▶ _TRY IT_: Print the data exactly as it appears, keeping every word.

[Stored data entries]
-- ==== Sys2Proof/Machine/LaneEvents.lean ====
section
/-! DEFINITION. LANE_FREE (R163), with the device reset that falls at the lane-free event of its DONE reply (R157). -/

namespace Sys2Proof.Machine

/-- The lane falls free: the device reset, when the message that ended is the DONE reply to DEVICE_RESET and its reset
is pending (R157, R164); otherwise the arbiter chooses the next message (R163). -/
def State.freeLane (s : State) : State :=
  if s.resetReplyOnLane then s.deviceReset .idle
  else { s with rlt := { s.rlt with lane := .idle }.arbitrate }

/-- The lane-free event. -/
def laneFree : State → State := event (·.rlt.lane.isBusy) State.freeLane

/-- The meaning of LANE_FREE (R163). -/
def execLaneFree (s : State) : Host.Outcome State Fault Refusal := .next (laneFree s)

end Sys2Proof.Machine
end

▶ _ANSWER AREA_:
-- ==== Sys2Proof/Machine/LaneEvents.lean ====
section
/-! DEFINITION. LANE_FREE (R163), with the device reset that falls at the lane-free event of its DONE reply (R157). -/

namespace Sys2Proof.Machine

/-- The lane falls free: the device reset, when the message that ended is the DONE reply to DEVICE_RESET and its reset
is pending (R157, R164); otherwise the arbiter chooses the next message (R163). -/
def State.freeLane (s : State) : State :=
  if s.resetReplyOnLane then s.deviceReset .idle
  else { s with rlt := { s.rlt with lane := .idle }.arbitrate }

/-- The lane-free event. -/
def laneFree : State → State := event (·.rlt.lane.isBusy) State.freeLane

/-- The meaning of LANE_FREE (R163). -/
def execLaneFree (s : State) : Host.Outcome State Fault Refusal := .next (laneFree s)

end Sys2Proof.Machine
end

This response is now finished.